Pypiper's development philosophy

Who should use Pypiper?

The target audience for pypiper is an individual who wants to build a basic pipeline, but wants to do better job than just writing a shell script, without learning a new language or system. Many bioinformatics pipelines are simple shell scripts that piece together commands, because that seems the most accessible. Although there has been an explosion of more feature-rich pipeline development frameworks, these often require substantial training and investment to write a pipeline that could be more quickly written as a shell script. Pipelines built using a framework are also harder to understand for users unfamiliar with the framework, and require more experience to develop and modify. Pypiper tries to give 80% of the benefits of a professional-scale pipelining system while requiring very little additional effort.

If you have a shell script that would benefit from a layer of "handling code", Pypiper helps you convert that set of shell commands into a production-scale workflow, automatically handling the annoying details (restartablilty, file integrity, logging) to make your pipeline robust and restartable.

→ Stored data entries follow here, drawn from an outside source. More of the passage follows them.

/-- Settles O31: micro-operations 18 and 19 answer with the state they are given. -/
theorem testMicroOperationsChangeNothing : Obligations.TestMicroOperationsChangeNothing := fun s =>
  ⟨by rw [microOp_testNegative, testNegative], by rw [microOp_testZero, testZero_eq_ite]⟩

/-! ### The identifiers that name no micro-operation (R85) -/

/-- Below 1 and above 19 the interpreter has no arm but the last. -/
theorem microOp_of_unlisted {id : Nat} (h : ¬ (1 ≤ id ∧ id ≤ 19)) (s : State) : microOp id s = .done .invalid s := by
  rcases Nat.lt_or_ge id 20 with hlt | hge
  · obtain rfl : id = 0 := by omega
    rfl
  · obtain ⟨n, rfl⟩ := Nat.exists_eq_add_of_le' hge
    rfl

/-- Among the four statuses, `INVALID` is given to unlisted identifiers alone (R60, R86). -/
theorem unlisted_of_microOp_invalid {id : Nat} {s t : State} (h : microOp id s = .done .invalid t) :
    ¬ (1 ≤ id ∧ id ≤ 19) := by
  rcases microOp_status id s t .invalid h with hok | ⟨hskip, -⟩ | ⟨habort, -⟩ | ⟨-, hunlisted, -⟩
  · cases hok
  · cases hskip
  · cases habort
  · exact hunlisted

/-- Settles O32: an unlisted identifier falls to the last arm, and the status of a listed one is never `INVALID`. -/
theorem invalidIdentifiersAreThoseNotListed : Obligations.InvalidIdentifiersAreThoseNotListed := fun _ s =>
  ⟨fun hunlisted => microOp_of_unlisted hunlisted s, fun hlisted _ h => unlisted_of_microOp_invalid h hlisted⟩

end Sys2Proof.Machine
end

section
/-! The proofs of the statements of 41_cycle_controller.md: what a completed cycle leaves (R94, R95, R99, R100), the
microprograms behind the meanings (R91 to R95), the micro-steps behind the step (R99, R103), the invariant of a run, and
the cap (R96, R102). -/

namespace Sys2Proof.Machine

/-! ### The start of a cycle (R92, R93, R96, R102) -/

theorem atBoundary_iff (s : State) : s.atBoundary = true ↔ s.phase = .fetch ∧ s.idx = 0 := by
  simp [State.atBoundary]

/-- Settles O4: the decoded bytes are those the step fetches. -/
theorem stepRunsDecodedInstruction : Obligations.StepRunsDecodedInstruction :=
  fun s _ _ hrun hphase hidx hcap h => step_of_fetched hrun ((atBoundary_iff s).2 ⟨hphase, hidx⟩) hcap h

/-- Settles O6: a run that does not go on has a stop reason, which is what the step answers. -/
theorem stoppedCoreTakesNoStep : Obligations.StoppedCoreTakesNoStep := by
  intro s hrun
  cases h : stopReason s.run with
  | none => exact absurd ((stopReason_none_iff _).1 h) hrun
  | some reason => exact ⟨reason, rfl, step_of_stopped h⟩

theorem capReached_bounded {s : State} {n : Nat} (h : s.cap = .bounded n) : capReached s = true ↔ n ≤ s.cycles := by
  simp [capReached, h]

/-- The cap test comes before the fetch (R97). -/
theorem step_of_capReached {s : State} (hrun : s.run = .running) (hboundary : s.atBoundary = true)
    (hcap : capReached s = true) : step s = .next (stopCapped s) := by
  rw [step_of_atBoundary hrun hboundary, wholeCycle, if_pos hcap]

/-- Settles O7: the cap test at the start of the cycle succeeds. -/
theorem capStopsTheRun : Obligations.CapStopsTheRun := fun s _ hrun hphase hidx hcap hcycles =>
  step_of_capReached hrun ((atBoundary_iff s).2 ⟨hphase, hidx⟩) ((capReached_bounded hcap).2 hcycles)

/-- An opcode byte outside the ROM ends the run after phase 1 (R141). -/
theorem step_of_unknownOpcode {s : State} (hrun : s.run = .running) (hboundary : s.atBoundary = true)
    (hcap : capReached s = false) (h : lookup (s.load s.pc) = none) :
    step s = .next (raiseUnknownOpcode (s.load s.pc) s) := by
  have hfetch : fetchInstr s = .error (.unknownOpcode (s.load s.pc)) := by
    simp [fetchInstr, fetchBytes, decode_eq_error_of_lookup_none h]
  rw [step_of_atBoundary hrun hboundary]
  simp [wholeCycle, hcap, hfetch]

/-! ### The end of a completed cycle (R94, R95, R99, R100) -/

/-- The ROM holds the microprogram of every instruction's form and action under its opcode (R50, R51). -/
theorem lookup_opcode (i : Instr) : lookup i.opcode = some (Laws.microprogramOf i) := by
  cases i <;> rfl

/-- The status phase 2 of an instruction ends with, from the accumulator it finds (R83, R84, R116). -/
def finalStatus (i : Instr) (a : Byte) : Status :=
  match i with
  | .jmp _ => .skipPostlude
  | .brn _ => if 128 ≤ a.toNat then .skipPostlude else .abort
  | .brz _ => if a = 0#8 then .skipPostlude else .abort
  | _ => .ok

/-- How far phase 2 comes in the microprogram: an `ABORT` of the leading test leaves the controller before it. -/
def finalPosition (i : Instr) (a : Byte) : Nat :=
  if finalStatus i a = .abort then 0 else (Laws.microprogramOf i).length

/-- `t` is where the cycle of `i` from `s` ends, phase 2 having left `PC` at the operand byte or at the target. -/
def EndsCycle (i : Instr) (s t : State) : Prop :=
  ∃ u, endCycle (finalPosition i s.a) (finalStatus i s.a) u = .next t ∧ u.run = s.run ∧
    u.pc = if finalStatus i s.a = .skipPostlude then i.operand else s.pc + 1#8
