/-- A message leaves on the session of an authority, the one on the lowest window (R59, log 73). -/
def countSent (who : Who) : Tab Session → Tab Session
  | [] => []
  | (k, x) :: r => if x.who = who then (k, { x with sent := x.sent + 1 }) :: r else (k, x) :: countSent who r
/-- Answers a command of a session (R49, R59). -/
def State.answer (s : State) (who : Who) (status : Nat) (values : List W64 := []) (bytes : List Byte := []) : State :=
  { s with pkg.sessions := countSent who s.pkg.sessions, pkg.replies := s.pkg.replies ++ [{ who := who, status := status, values := values, bytes := bytes }] }

/-- Takes a group off its core: what is in flight for it is discarded, its pins are dropped, its claims released, its rows,
accumulators, planes and operand-buffer range read zero, and its workgroup's allocation goes with its last group (R58, R108,
R176, R215, R290). That a closed packet of it which still waits for room goes too is the model's choice (log 69). -/
def State.removeGroup (s : State) (gid : Nat) : State :=
  let g := s.group gid
  let r := (s.launch g.launch).record
  let mine := fun (t : Nat) => gidOf t == gid
  let gone : Tab Thread := s.threads.filter (fun e => mine e.1)
  let s := (s.threads.filter (fun e => mine e.1)).foldl (fun s e =>
    match e.2.claim with | some c => s.release g.space c | none => s) s
  let s := s.dropPins gid g.space
  let lo := coreOf gid * 2 ^ 21 + g.opBase
  let s := (s.stops.filterMap (fun x => if x.gid = gid then x.who else none)).foldl (fun s w => s.answer w 4) s
  let s := { s with stores := Tab.keep s.stores (fun _ x => !mine x.tid), fills := Tab.keep s.fills (fun _ x => !mine x.tid),
                    queues := Tab.mapVals s.queues (fun q => { q with waiting := q.waiting.filter (fun w => !mine w.1) }),
                    colls := Tab.mapVals s.colls (fun c => gone.foldl (fun c (e : Nat × Thread) => c.redirect e.1 e.2.reports) (c.without gid)),
                    sigrds := Tab.keep s.sigrds (fun k _ => !mine k), stops := s.stops.filter (fun x => x.gid != gid),
                    parts := s.parts.upd g.space (fun p => { p with calls := Tab.keep p.calls (fun _ c => c.gid != gid) }),
                    tloads := Tab.keep s.tloads (fun _ x => !mine x.tid),
                    matq := Tab.mapVals s.matq (fun l => (l.filter (fun (e : MatEnt) => !mine e.tid)).map (fun (e : MatEnt) => { e with op := e.op.without gid })) }
  let s := { s with vreg := Tab.keep s.vreg (fun k _ => k / 16384 != gid), preg := Tab.keep s.preg (fun k _ => k / 1024 != gid),
                    ureg := Tab.keep s.ureg (fun k _ => k / 64 != gid), treg := Tab.keep s.treg (fun k _ => k / 16 != gid),
                    accs := Tab.keep s.accs (fun k _ => k / 8 != gid), planesA := s.planesA.erase gid,
                    planesS := s.planesS.erase gid,
                    opbuf := Tab.keep s.opbuf (fun k _ => k < lo || lo + r.opbuf * 1024 ≤ k),
                    threads := Tab.keep s.threads (fun k _ => !mine k),
                    traceSel := Tab.keep s.traceSel (fun _ x => x != gid) }
  let range := s.allocRange gid
  let s := s.freeSave g
  let s := { s with groups := s.groups.erase gid }
  let shares := s.groups.any (fun e => e.2.launch == g.launch && e.2.scrBase == g.scrBase && coreOf e.1 == coreOf gid)
  let s := if shares then s else (s.wipe range.1 range.2).freeScratch g.space
  if s.groups.any (fun e => e.2.space == g.space && coreOf e.1 == coreOf gid) then s
  else { s with slices := s.slices.erase (g.space * 256 + coreOf gid) }
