/-- The collective in one group: it waits until every thread that has not exited stands there and all of them issue together; then registers that block,
stores that must resolve, causes, and the effect. -/
def GroupOp.group (op : GroupOp) (s : State) (gid : Nat) : State :=
  let pc := s.cur.pc
  let ps := s.live gid
  let converge := fun (s : State) (ts : List Nat) (rs : List RegName) => ts.foldl (fun s t => s.toWait t (.converge rs)) s
  if !ps.all (fun t => s.stands pc t && s.cur.lanes.contains t) then converge s (s.cur.lanes.filter (fun t => gidOf t == gid)) []
  else
    let guards := ps.flatMap (fun t => (regsOf t (.p op.uses.h.guard) 1).filter s.isEmpty)
    let acting := ps.filter (s.guardOn op.uses.h)
    let ebA := op.uses.h.eb.getLsbD 0
    let regs := acting.flatMap (s.blocking op.uses)
    let more := (op.others s gid acting).filter s.isEmpty
    let blocked := guards ++ regs ++ (if ebA then [] else more)
    if blocked ≠ [] then converge s ps blocked
    else
      let cause := fun (t : Nat) =>
        firstCause (s.unbound op.uses t)
          ((s.emptyRead op.uses t).or (if ebA && more != [] then
            (op.uses.src.head?.map (fun x => { cause := .emptyRead, i2 := BitVec.ofNat 64 (256 * encOperand x.o) })) else none))
      let waits := ps.filterMap (fun t => (op.block s t).map (fun w => (t, w)))
      -- every acting thread traps with its own cause, or with that of the lowest lane that has one (R282)
      let lowest := acting.findSome? cause
      let traps := ps.filterMap (fun t =>
        (firstCause (if acting.contains t then (cause t).or lowest else none) (s.entryTrap t)).map (fun x => (t, x)))
      if traps = [] ∧ waits ≠ [] then waits.foldl (fun s x => s.toWait x.1 x.2) (converge s ps [])
      else
        match traps with
        | _ :: _ => (ps.foldl (fun s t => s.updThread t (fun t => { t with st := .ready })) s).trapAll pc traps
        | [] =>
          let s := ps.foldl (fun s t => s.updThread t (fun t => { t with st := .ready })) s
          let s := acting.foldl (fun c t =>
            if s.beyond op.uses t then c.updThread t (fun x => { x with paramBound := true }) else c) s
          let s := (op.act s gid acting).traceIssue acting (ps.filter (fun t => !acting.contains t))
          ps.foldl (fun s t => s.retire true false t) s

/-- Runs a collective in the issue group: each group acts separately (R139, R361). -/
def GroupOp.exec (op : GroupOp) (s : State) : Host.Outcome State Fault Refusal :=
  let own := s.cur.lanes.filter (fun t => s.undeclared op.uses t || op.own s t)
  if own ≠ [] then .next (s.trapAll s.cur.pc (own.map (fun t => (t, opTrap .illegalField s.cur.raw))))
  else .next ((s.cur.lanes.map gidOf).eraseDups.foldl (fun c g => if (c.groups.find g).isSome then op.group c g else c) s)

/-- Levels that BAR.LEVEL accepts (R362). -/
def LRec.barOk (r : LRec) (k : Nat) : Bool := k != 0 && k < r.nlev && k ≤ r.topResident

/-- What a thread does at BAR.LEVEL k, k above 1 (R362, R363): an arrival waits as a release, and one that stands already is not made
again; it acts where its guard passes. -/
def State.barLane (s : State) (h : Header) (tid : Nat) : Lane :=
  let t := s.thread tid
  let g := regsOf tid (.p h.guard) 1
  if g.any s.isEmpty then .drop (.regs g)
  else match (if t.arrived.contains s.cur.pc then none else s.ordWait tid 2) with
    | some w => .drop w
    | none => if s.guardOn h tid then .act else .skip
/-- A thread arrives at BAR.LEVEL k: it counts, and stays there if its guard passes. -/
def State.arriveBar (s : State) (k : Nat) (x : Nat × Lane) : State :=
  let pc := s.cur.pc
  if (s.thread x.1).arrived.contains pc then s
  else s.updThread x.1 (fun t => { t with arrivals := t.arrivals.put k (t.arrivals.getD k 0 + 1),
                                          arrived := if x.2 = .act then pc :: t.arrived else t.arrived })
/-- A thread that has arrived goes on, at once or when the phase of its arrival has passed (R362). -/
def State.passBar (s : State) (k : Nat) (x : Nat × Lane) : State :=
  if x.2 = .act ∧ s.bars.getD (s.barKey (gidOf x.1) k) 0 < (s.thread x.1).arrivals.getD k 0 then s.toWait x.1 (.bar k)
  else (s.updThread x.1 (fun t => { t with arrived := t.arrived.filter (· != s.cur.pc), st := .ready })).retire true false x.1
/-- BAR.LEVEL k, k above 1, in an issue group (R362): the lanes that do not wait arrive, phases pass, and each waits or goes on. -/
def State.barrier (s : State) (h : Header) (k : Nat) : State :=
  let cl := s.cur.lanes.map (fun t => (t, s.barLane h t))
  let going := cl.filter laneGoes
  let s := cl.foldl State.dropLane s
  let s := going.foldl (fun c x => c.arriveBar k x) s
  let s := ((going.map (fun x => gidOf x.1)).eraseDups).foldl (fun c g => c.passPhases g k) s
  let s := s.traceIssue ((going.filter laneIssues).map (·.1)) ((going.filter (fun x => x.2 == .skip)).map (·.1))
  going.foldl (fun c x => c.passBar k x) s

/-- BAR.LEVEL (R362). -/
def execBar (f : IForm) (s : State) : Host.Outcome State Fault Refusal :=
  let k := f.imm.toNat
  let own := fun (s : State) (t : Nat) => !(s.launchOf t).record.barOk k
  if k = 1 then
    GroupOp.exec { uses := (Instr.bar f).uses, own := own, block := fun s t => s.ordWait t 2,
                    act := fun s gid _ => { s with bars := s.bars.put (s.barKey gid 1) (s.bars.getD (s.barKey gid 1) 0 + 1) } } s
  else
    let bad := s.cur.lanes.filter (fun t => s.undeclared (Instr.bar f).uses t || own s t)
    let unmarked := s.cur.lanes.filterMap (fun t => (s.entryTrap t).map (fun x => (t, x)))
    if bad ≠ [] then .next (s.trapAll s.cur.pc (bad.map (fun t => (t, opTrap .illegalField s.cur.raw))))
    else if unmarked ≠ [] then .next (s.trapAll s.cur.pc unmarked)
    else .next (s.barrier f.h k)

/-- ELECT (R364). -/
def execElect (f : VForm) (s : State) : Host.Outcome State Fault Refusal :=
  GroupOp.exec
    { uses := (Instr.elect f).uses,
      act := fun s _ ts => ts.foldl (fun c t => c.wrTest t f.d (ts.head? == some t)) s } s

/-- VOTE (R365). -/
def execVote (f : VForm) (s : State) : Host.Outcome State Fault Refusal :=
  GroupOp.exec
    { uses := (Instr.vote f).uses,
      act := fun s _ ts =>
        let b := fun (t : Nat) => (s.src32 t f.a).getLsbD 0
        let r := match f.sel.toNat with
          | 0 => ts.any b
          | 1 => ts.all b
          | _ => ts.all (fun t => some (s.src32 t f.a) == ts.head?.map (fun t => s.src32 t f.a))
        if f.sel = 2 then
          match ts.getLast? with
          | some t => s.wr64 t f.d (BitVec.ofNat 64 (maskOf (ts.filter b)))
          | none => s
        else ts.foldl (fun c t => c.wrTest t f.d r) s } s

/-- Source index of SHFL (R366). -/
def shflIndex (mode i b : Nat) : Int :=
  match mode with
  | 0 => b
  | 1 => (i : Int) - b
  | 2 => i + b
  | _ => (i ^^^ b : Nat)
/-- The thread that acting thread `tid` reads: itself when the index is out of range. -/
def State.shflSource (s : State) (mode tid b : Nat) : Nat :=
  let j := shflIndex mode (level0 tid) b
  if j < 0 ∨ (s.group (gidOf tid)).width ≤ j then tid else gidOf tid * 64 + j.toNat
/-- SHFL with index B of a thread (R366). -/
def shflOp (u : Uses) (mode : Nat) (d a : Operand) (b : State → Nat → Nat) : GroupOp :=
  { uses := u,
    others := fun s _ ts => ts.flatMap (fun t => regsOf (s.shflSource mode t (b s t)) a 1),
    act := fun s _ ts => ts.foldl (fun c t =>
      let j := s.shflSource mode t (b s t)
      c.wr32 t d (if (s.thread j).st = .exited then 0 else s.src32 j a)) s }
/-- SHFL (R366). -/
def execShfl (f : VForm) (s : State) : Host.Outcome State Fault Refusal :=
  (shflOp (Instr.shfl f).uses f.sel.toNat f.d f.a (fun s t => (s.src32 t f.b).toNat)).exec s
/-- SHFL, immediate form (R366). -/
def execShflI (f : IForm) (s : State) : Host.Outcome State Fault Refusal :=
  (shflOp (Instr.shflI f).uses f.sel.toNat f.d f.a (fun _ _ => f.imm.toNat)).exec s
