/-- What stands for an entry of an index list that could not be read at the start; its rows fail as the entry does (R272, log 64). -/
def badEntry : Nat := 2 ^ 32
/-- What a byte of an index list finds: it is read in scratchpad alone. -/
def State.probeIdx (s : State) (core space va : Nat) : Probe :=
  match s.probeSrc core space va with
  | .ok pa => if inRegion 1 pa then .ok pa else .fail 1 va
  | .wait _ => .fail 1 va
  | p => p
def Coll.entryVa (c : Coll) (y : Layout) (j : Nat) : Nat := (unalias (some c.core) y.idx + 4 * j) % vaMod
/-- Entry `j` of the index list of a collective (R272). -/
def State.idxEntry (s : State) (c : Coll) (y : Layout) (j : Nat) : Nat :=
  let ps := (upTo 4).map (fun i => s.probeIdx c.core c.space (c.entryVa y j + i))
  if ps.all (fun p => match p with | .ok _ => true | _ => false) then
    leNat (ps.map (fun p => match p with | .ok pa => (s.load pa 1).headD 0 | _ => 0))
  else badEntry

/-- Every group of a collective's workgroup that has not ended has supplied its slice (R270). -/
def State.allSupplied (s : State) (c : Coll) : Bool :=
  let r := (s.launch c.launch).record
  (s.groups.filter (fun e => e.2.launch == c.launch && r.inst e.2 r.wgLevel == c.wg)).all (fun e => c.slices.any (fun x => x.gid == e.1))
/-- COLLECTIVE_START (R267, R270, R272): every live group of the workgroup has supplied its slice, and what each supplier did before has
been performed (R276). -/
def execCollectiveStart (id : Nat) (s : State) : Host.Outcome State Fault Refusal :=
  match s.colls.find id with
  | none => .next s
  | some c =>
    if c.started then .next (s.collDone id)
    else if s.allSupplied c && s.supplied c then
      let y := layoutOf c.record
      let c := { c with started := true, tile := if y.toTile then s.dstTile c y else none,
                        idx := if c.gather then (upTo (y.ext.getD 1 0)).map (s.idxEntry c y) else [] }
      let bad := y.toTile && c.tile.isNone
      let c := if bad then
          { c with parked := c.slices.zipIdx.flatMap (fun x => (rangesAll x.1.left).map (fun u =>
                     { slice := x.2, unit := u, kind := 4, side := 1, va := 0 })),
                   slices := c.slices.map (fun x => { x with left := [] }) }
        else c
      .next ((s.setColl id c).collDone id)
    else .next s

/-- A unit's values go to its place in a tile (R250, R267); the tile of a group that has gone takes nothing (log 65). -/
def State.putUnit (s : State) (g : Nat) (rec : BitVec 256) (y : Layout) (u : Nat) (v : List Nat × Option Nat) : State :=
  if g = goneGid then s
  else
    let t := tileOf rec
    let co := y.coords u
    let s := v.1.zipIdx.foldl (fun s e => s.setCode g t (co.getD 1 0) (co.headD 0 + e.2) e.1) s
    match v.2 with | some sb => s.setOpByte g (t.scaleAt (co.getD 1 0) (co.headD 0)) sb | none => s
/-- What the bytes of a unit's source find (R271): those of an index entry that was not read come first. -/
def State.findUnit (s : State) (c : Coll) (y : Layout) (u : Nat) : List Probe :=
  let j := ((y.coords u).drop 1).headD 0
  let bad := if c.gather ∧ c.idx.getD j 0 = badEntry then (upTo 4).map (fun i => s.probeIdx c.core c.space (c.entryVa y j + i)) else []
  bad ++ (c.srcPieces y u).flatMap (fun p => (upTo p.2).map (fun k => s.probeSrc c.core c.space ((p.1 + k) % vaMod)))
/-- The physical addresses of probes that found their bytes. -/
def foundPas (l : List Probe) : List Nat := l.filterMap (fun p => match p with | .ok pa => some pa | _ => none)
/-- The virtual address of a source byte of a unit, by the physical address it found. -/
def State.byteVa (s : State) (c : Coll) (y : Layout) (u pa : Nat) : Nat :=
  (((c.srcPieces y u).flatMap (fun p => (upTo p.2).map (fun k => (p.1 + k) % vaMod))).find? (fun va =>
    s.probeSrc c.core c.space va == .ok pa)).getD 0
/-- The first byte of host memory among some whose response has not come, and whether it will not come (R43, R44). -/
def Coll.hostWait (c : Coll) (pas : List Nat) : Option (Nat × Bool) :=
  match pas.find? (fun pa => inRegion 2 pa && !c.got.contains (pa / 256)) with
  | some pa => some (pa, c.lost.contains (pa / 256))
  | none => none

Pypiper's strength is its simplicity. If all you want is a shell-like script, but now with the power of python, some built-in benefits, and syntactic sugar, then Pypiper is for you.

What Pypiper does NOT do

Pypiper tries to exploit the Pareto principle -- you'll get 80% of the features with only 20% of the work of other pipeline management systems. So, there are a few things Pypiper deliberately doesn't do:

  • Task dependencies. Pypiper runs sequential pipelines. We view this as an advantage because it makes the pipeline easier to write, easier to understand, easier to modify, and easier to debug -- critical things for pipelines that are still under active development (which is most pipelines in bioinformatics). For developmental pipelines, the complexity introduced by task dependencies is not worth the minimal benefit -- read this post on parallelism in bioinformatics for an explanation.

  • Cluster submission. Pypiper pipelines are scripts. You can run them on whatever computing resources you have. We have divided cluster resource management into a separate project called looper. Pypiper builds individual, single-sample pipelines that can be run one sample at a time. Looper then processes groups of samples, submitting appropriate pipelines to a cluster or server. The two projects are independent and can be used separately, keeping things simple and modular.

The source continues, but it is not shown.